I have worked quite extensively with XML itself in R, actually on mzML files and not on mzXML files, but the principle is the same.
It is a very versatile method to get a lot of additional data out.
A code snippet I used, this one reads out the instrument configuration sections from a mzML file (the mzXML files are simpler, in general.

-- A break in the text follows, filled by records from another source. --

-- ==== Sys2Proof/Laws/Still.lean ====
section
/-! SUPPORT. What the part's own working leaves: fades ending, voices ending, pages starting, cues firing, actions carried
out. `still s` is `s` without what that working may change; each lemma says an operation keeps it. A field that `still`
keeps is read off with `congrArg`. -/

namespace Sys2Proof.Machine

def stillMix (e : MixEngine) : MixEngine :=
  { e with
    xpt := Vector.replicate 24 (Vector.replicate 96 0), master := Vector.replicate 24 0
    mute := Vector.replicate 24 false }

def stillCard (c : CardUnit) : CardUnit :=
  { c with
    reader := none, lastWasVoice := true, readNumber := 0, queue := []
    job := c.job.map fun j => { j with todo := [] } }

def stillZone (z : Zone) : Zone := { State.Reset.zone with feed := z.feed, pageLevel := z.pageLevel, cap := z.cap, clip := z.clip }

def stillPaging (u : PagingUnit) : PagingUnit :=
  { u with
    zones := vmapi (fun _ z => stillZone z) u.zones
    pages := [], lastId := 0, alarmIds := [], holder := none, voiceIn := [], lastToken := 0 }

def stillLine (l : Line) : Line := { l with queue := [], out := none, nextSeq := 0, sent := [] }

def stillPort (r : PortRecord) : PortRecord := { r with notices := [], lost := false }

/-- What the part's own working leaves of a state. -/
def still (s : State) : State :=
  { s with
    mix := stillMix s.mix
    fades := { s.fades with table := [] }
    card := stillCard s.card
    voices := { s.voices with free := 0, tab := Vector.replicate 16 State.Reset.voice, pagingIn := [] }
    cues := { s.cues with running := [], standing := none }
    paging := stillPaging s.paging
    lines := { s.lines with tab := vmapi (fun _ l => stillLine l) s.lines.tab }
    ports := vmapi (fun _ r => stillPort r) s.ports }

variable (s : State)

theorem still_foldl {α : Type} {f : State → α → State} (h : ∀ s x, still (f s x) = still s) (l : List α) (s : State) :
    still (l.foldl f s) = still s := by
  induction l generalizing s with
  | nil => rfl
  | cons x xs ih => rw [List.foldl_cons, ih, h]

theorem vmapi_upd {α β : Type} {n : Nat} (g : α → β) (v : Vector α n) (i : Fin n) (x : α) (h : g x = g v[i]) :
    vmapi (fun _ r => g r) (upd v i x) = vmapi (fun _ r => g r) v := by
  ext j hj
  simp only [vmapi, Vector.getElem_ofFn, Fin.getElem_fin, Vector.getElem_set]
  split
  · next e => subst e; exact h
  · rfl

/-! ### Notices -/

theorem stillPort_enqueue (n : Notice) (r : PortRecord) : stillPort (enqueueNotice n r) = stillPort r := by
  unfold enqueueNotice; split <;> [split; skip] <;> rfl

theorem still_ports {s t : State} (h : t = { s with ports := t.ports })
    (hp : vmapi (fun _ r => stillPort r) t.ports = vmapi (fun _ r => stillPort r) s.ports) : still t = still s := by
  rw [h]; simp only [still, hp]

@[simp] theorem still_notifyWhere (w : PortId → PortRecord → Bool) (n : Notice) :
    still (notifyWhere w n s) = still s := by
  refine still_ports rfl ?_
  ext j hj
  simp only [notifyWhere, vmapi, Vector.getElem_ofFn, Fin.getElem_fin]
  split
  · exact stillPort_enqueue ..
  · rfl

@[simp] theorem still_notifyClass (n : Notice) : still (notifyClass n s) = still s := still_notifyWhere ..

@[simp] theorem still_notifyPort (p : PortId) (n : Notice) : still (notifyPort p n s) = still s :=
  still_ports rfl (vmapi_upd _ _ _ _ (stillPort_enqueue ..))

/-! ### Updates of what `still` leaves out -/

@[simp] theorem still_modVoice (v : VoiceId) (f : Voice → Voice) : still (modVoice v f s) = still s := rfl

@[simp] theorem still_modSlot (v : VoiceId) (k : Nat) (f : Slot → Slot) : still (modSlot v k f s) = still s := rfl

@[simp] theorem still_modEntry (n : Nat) (f : RunEntry → RunEntry) : still (modEntry n f s) = still s := rfl

theorem still_modZone (z : ZoneId) {f : Zone → Zone} (h : ∀ r, stillZone (f r) = stillZone r) :
    still (modZone z f s) = still s := by
  have : vmapi (fun _ r => stillZone r) (modZone z f s).paging.zones = vmapi (fun _ r => stillZone r) s.paging.zones :=
    vmapi_upd _ _ _ _ (h _)
  simp only [still, stillPaging, this]; rfl

theorem still_modLine (l : ZoneId) {f : Line → Line} (h : ∀ r, stillLine (f r) = stillLine r) :
    still (modLine l f s) = still s := by
  have : vmapi (fun _ r => stillLine r) (modLine l f s).lines.tab = vmapi (fun _ r => stillLine r) s.lines.tab :=
    vmapi_upd _ _ _ _ (h _)
  simp only [still, this]; rfl

@[simp] theorem still_writeLevel (t : Target) (f : Nat) : still (writeLevel t f s) = still s := by
  cases t with
  | crosspoint m x => rfl
  | master m => rfl
  | zoneProgramme z => exact still_modZone _ _ fun _ => rfl
  | zoneDuck z => exact still_modZone _ _ fun _ => rfl
  | voice v => rfl

@[simp] theorem still_writeMix (m : MixId) (e : Vector Bool 97) (l : Vector Nat 97) :
    still (writeMix m e l s) = still s := rfl

@[simp] theorem still_dropFades (out : FadeRecord → Bool) : still (dropFades out s) = still s := rfl

@[simp] theorem still_tellPaging (r : VoiceReport) : still (tellPaging r s) = still s := rfl

@[simp] theorem still_askVoices (a : PagingAsk) : still (askVoices a s) = still s := rfl

@[simp] theorem still_modPage (id : Nat) (f : Page → Page) : still (modPage id f s) = still s := rfl

/-! ### Fades and voices -/

@[simp] theorem still_tell (e : Ending) (r : FadeRecord) : still (tell e s r) = still s := by
  unfold tell; split
  · split <;> simp
  all_goals simp

@[simp] theorem still_becomeIdle (v : VoiceId) : still (becomeIdle v s) = still s := by
  unfold becomeIdle; dsimp only; split <;> rfl

@[simp] theorem still_endVoice (v : VoiceId) (why : VoiceEnd) : still (endVoice v why s) = still s := by
  unfold endVoice; dsimp only; split
  · have h6 : ∀ x, still (notifyClass (voiceEnded v s.voices.tab[v] why) x) = still x := fun x => still_notifyClass ..
    have h2 : still ((List.filter (onVoice v)
          (modVoice v (fun r => { r with tag := none, looping := false }) s).fades.table).foldl (tell .removed)
          (dropFades (onVoice v) (modVoice v (fun r => { r with tag := none, looping := false }) s))) = still s :=
      still_foldl (fun _ _ => still_tell ..) _ _
    generalize List.foldl (tell .removed) _ _ = s2 at h2 ⊢
    have h5 : still (if (!readingFor v s) = true then
        modVoice v (fun r => { r with state := .idle, ring := [] })
          (modVoices (fun u => { u with free := u.free + s.voices.tab[v].ring.length })
            (modVoice v (fun r => { r with ring := r.ring.map unrequest, nextFetch := none })
              (modCard (fun c => { c with queue := c.queue.filter fun e => e.voice ≠ v }) s2)))
      else modVoice v (fun r => { r with state := .draining })
            (modVoice v (fun r => { r with ring := r.ring.map unrequest, nextFetch := none })
              (modCard (fun c => { c with queue := c.queue.filter fun e => e.voice ≠ v }) s2))) = still s := by
      rw [← h2]; split <;> rfl
    generalize (if (!readingFor v s) = true then _ else _) = s5 at h5 ⊢
    rw [← h5]
    split <;> split <;> simp
  · rfl

@[simp] theorem still_report (e : Ending) (why : VoiceEnd) (r : FadeRecord) : still (report e why s r) = still s := by
  unfold report; split <;> simp

@[simp] theorem still_takeOver (t : Target) : still (takeOver t s) = still s := by
  unfold takeOver; exact still_foldl (fun _ _ => still_report ..) _ _

@[simp] theorem still_snap (t : Target) (f : Nat) : still (snap t f s) = still s := by simp [snap]

@[simp] theorem still_createSingle (t : Target) (f d : Nat) (o : FadeOrigin) : still (createSingle t f d o s).1 = still s := by
  unfold createSingle; dsimp only; split
  · rw [← still_takeOver s t]; rfl
  · simp

@[simp] theorem still_recallMix (m : MixId) (n : Fin 128) (l : Vector Nat 97) (d : Nat) (o : FadeOrigin) :
    still (recallMix m n l d o s).1 = still s := by
  have h : ∀ (gone : List FadeRecord) (out : FadeRecord → Bool),
      still (gone.foldl (report .takenOver .stopped) (dropFades out s)) = still s := fun gone out => by
    rw [still_foldl (fun _ _ => still_report ..), still_dropFades]
  unfold recallMix; dsimp only
  generalize hs : List.foldl (report .takenOver .stopped) _ _ = s1
  have h1 : still s1 = still s := by rw [← hs, h]
  split
  · rw [still_writeMix, h1]
  · split
    · exact h1
    · rw [still_report, still_writeMix, h1]
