/-- R62: what the reader takes, once it is free, of a queue that the step has left. -/
theorem readerTake_takes {q : List FetchEntry} {u : State} (card : u.card = { s.card with reader := none, queue := q })
    (info : ∀ v : VoiceId, u.voices.tab[v].info = s.voices.tab[v].info) : ReaderTakes q s (readerTake u) := by
  have hn : nextJob u.card = nextJob { s.card with reader := none, queue := q } := by rw [card]
  have hr : u.card.reader = none := by rw [card]
  unfold ReaderTakes readerTake
  rw [hr, hn]
  refine ⟨fun he hl => ?_, fun e rest he hl => ?_, fun j l rest hj ht hl => ?_, ?_⟩
  · simp [nextJob, he, hl, card]
  · have h : nextJob { s.card with reader := none, queue := q } = some (.voice e.voice e.slot e.page) := by
      rcases hl with hl | hl
      · simp [nextJob, he, hl]
      · simp only [nextJob, he, hl]
        cases s.card.job.bind fun j => j.todo.head? <;> rfl
    have start := congrArg (·.start) (info e.voice)
    rw [h]; simpa [takeJob, card, he, cardPageOf] using start
  · have h : nextJob { s.card with reader := none, queue := q } = some (.load l) := by
      rcases hl with hl | hl
      · simp [nextJob, hl, hj, ht]
      · cases q <;> simp [nextJob, hl, hj, ht]
    rw [h]; cases l <;> simp [takeJob, card, hj, ht, cardPageOf]
  · dsimp only
    split
    · rw [card]
    · next j _ => cases j <;> simp [takeJob, card]

/-- All that the reader's taking of a read touches: the card unit, and the rings of the voices. -/
theorem readerTake_eq (s : State) : ∃ c tab, readerTake s = { s with card := c, voices := { s.voices with tab := tab } }
    ∧ c.state = s.card.state ∧ c.showing = s.card.showing ∧ c.showLoaded = s.card.showLoaded ∧ c.dir = s.card.dir
    ∧ c.header = s.card.header ∧ c.insertTimer = s.card.insertTimer
    ∧ ∀ v : VoiceId, ∃ ring, tab[v] = { s.voices.tab[v] with ring := ring }
        ∧ ring.length = s.voices.tab[v].ring.length := by
  unfold readerTake
  split
  · exact ⟨_, _, rfl, rfl, rfl, rfl, rfl, rfl, rfl, fun v => ⟨_, rfl, rfl⟩⟩
  · split
    · exact ⟨_, _, rfl, rfl, rfl, rfl, rfl, rfl, rfl, fun v => ⟨_, rfl, rfl⟩⟩
    · unfold takeJob
      split
      · refine ⟨_, _, rfl, rfl, rfl, rfl, rfl, rfl, rfl, fun u => ?_⟩
        simp only [upd_get]
        split
        · next h => subst h; exact ⟨_, rfl, List.length_modify ..⟩
        · exact ⟨_, rfl, rfl⟩
      · exact ⟨_, _, rfl, rfl, rfl, rfl, rfl, rfl, rfl, fun v => ⟨_, rfl, rfl⟩⟩
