-- ==== Sys2Proof/Laws/Messages.lean ====
section
/-! SUPPORT. Numbers as characters: what is written in so many characters is read back (10.12). -/

namespace Sys2Proof

@[simp] theorem numChars_length (n v : Nat) : (numChars n v).length = n := by
  induction n with
  | zero => rfl
  | succ n ih => simp only [numChars, List.length_cons, ih]

theorem numChars_lt (n v : Nat) : ∀ c ∈ numChars n v, c < 256 := by
  induction n with
  | zero => nofun
  | succ n ih =>
    intro c h
    rcases List.mem_cons.mp h with rfl | h
    · exact Nat.mod_lt _ (by decide)
    · exact ih c h

theorem foldl_chars (cs : List Nat) (a : Nat) :
    cs.foldl (fun v c => 256 * v + c) a = a * 256 ^ cs.length + charsNum cs := by
  induction cs generalizing a with
  | nil => simp [charsNum]
  | cons c cs ih =>
    rw [charsNum, List.foldl_cons, List.foldl_cons, ih, ih (256 * 0 + c), List.length_cons]
    ring

theorem charsNum_cons (c : Nat) (cs : List Nat) : charsNum (c :: cs) = c * 256 ^ cs.length + charsNum cs := by
  rw [charsNum, List.foldl_cons, foldl_chars]; simp

/-- The number that `n` characters of `v` hold. -/
theorem charsNum_numChars (n v : Nat) : charsNum (numChars n v) = v % 256 ^ n := by
  induction n with
  | zero => simp [numChars, charsNum, Nat.mod_one]
  | succ n ih =>
    rw [numChars, charsNum_cons, ih, numChars_length, pow_succ, Nat.mod_mul]
    ring

theorem charsNum_of_fits {n v : Nat} (h : fits n v = true) : charsNum (numChars n v) = v := by
  rw [charsNum_numChars, Nat.mod_eq_of_lt (of_decide_eq_true h)]

/-- Numbers that fit their sizes are read back as they were written. -/
theorem readNums_writeNums (l : List (Nat × Nat)) (h : ∀ x ∈ l, fits x.1 x.2 = true) :
    readNums (l.map (·.1)) (writeNums l) = some (l.map (·.2)) := by
  induction l with
  | nil => rfl
  | cons x l ih =>
    obtain ⟨n, v⟩ := x
    have hl : n ≤ (numChars n v ++ writeNums l).length := by simp
    have hd : (numChars n v ++ writeNums l).drop n = writeNums l := by
      rw [List.drop_append_of_le_length (by simp), List.drop_of_length_le (by simp), List.nil_append]
    have ht : (numChars n v ++ writeNums l).take n = numChars n v := by
      rw [List.take_append_of_le_length (by simp), List.take_of_length_le (by simp)]
    rw [List.map_cons, writeNums, readNums.eq_def]
    simp only [if_pos hl, hd, ht, ih fun y hy => h y (List.mem_cons_of_mem _ hy), Option.map_some,
      charsNum_of_fits (h _ List.mem_cons_self), List.map_cons]

theorem readPairs_writePairs (ps : List (Nat × Nat)) (h : ∀ x ∈ ps, fits 3 x.2 = true) :
    readPairs (writePairs ps) = some ps := by
  induction ps with
  | nil => rfl
  | cons x ps ih =>
    obtain ⟨n, v⟩ := x
    have h3 : charsNum (numChars 3 v) = v := charsNum_of_fits (h _ List.mem_cons_self)
    simp only [numChars] at h3
    simp only [writePairs, numChars, List.cons_append, List.nil_append, readPairs,
      ih fun y hy => h y (List.mem_cons_of_mem _ hy), Option.map_some, h3]

theorem writeNums_lt (l : List (Nat × Nat)) : ∀ c ∈ writeNums l, c < 256 := by
  induction l with
  | nil => nofun
  | cons x l ih =>
    intro c h
    rcases List.mem_append.mp h with h | h
    · exact numChars_lt _ _ c h
    · exact ih c h

@[simp] theorem writeNums_length (l : List (Nat × Nat)) : (writeNums l).length = (l.map (·.1)).sum := by
  induction l with
  | nil => rfl
  | cons x l ih => simp [writeNums, ih]

end Sys2Proof
end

Just open it as a text file and you can easily orient yourself in the structure)
package(XML)
openXML.mzML <- function(filename)
{
mzml <- xmlTreeParse(filename, asText=F, useInternalNodes=T,
fullNamespaceInfo=T,useDotNames=T)
return(mzml)
}
getConfigs.mzML <- function(mzml)
{
instrumentConfigs <- getNodeSet(mzml,
"/m:indexedmzML/m:mzML/m:instrumentConfigurationList/m:instrumentConfiguration",
c(m="http://psi.hupo.org/ms/mzml"))
configs <- t(sapply(instrumentConfigs, function(ic){
id <- xmlAttrs(ic)[["id"]]
analyzer <- getNodeSet(ic, "m:componentList/m:analyzer/m:cvParam",
c(m="http://psi.hupo.org/ms/mzml"))
analyzerName <- xmlAttrs(analyzer[[1]])[["name"]]
analyzerMSO <- xmlAttrs(analyzer[[1]])[["accession"]]
return(c(id, analyzerName, analyzerMSO))
}))
rownames(configs) <- configs[,1]
colnames(configs) <- c("ID", "name", "ontology")
return(configs)
}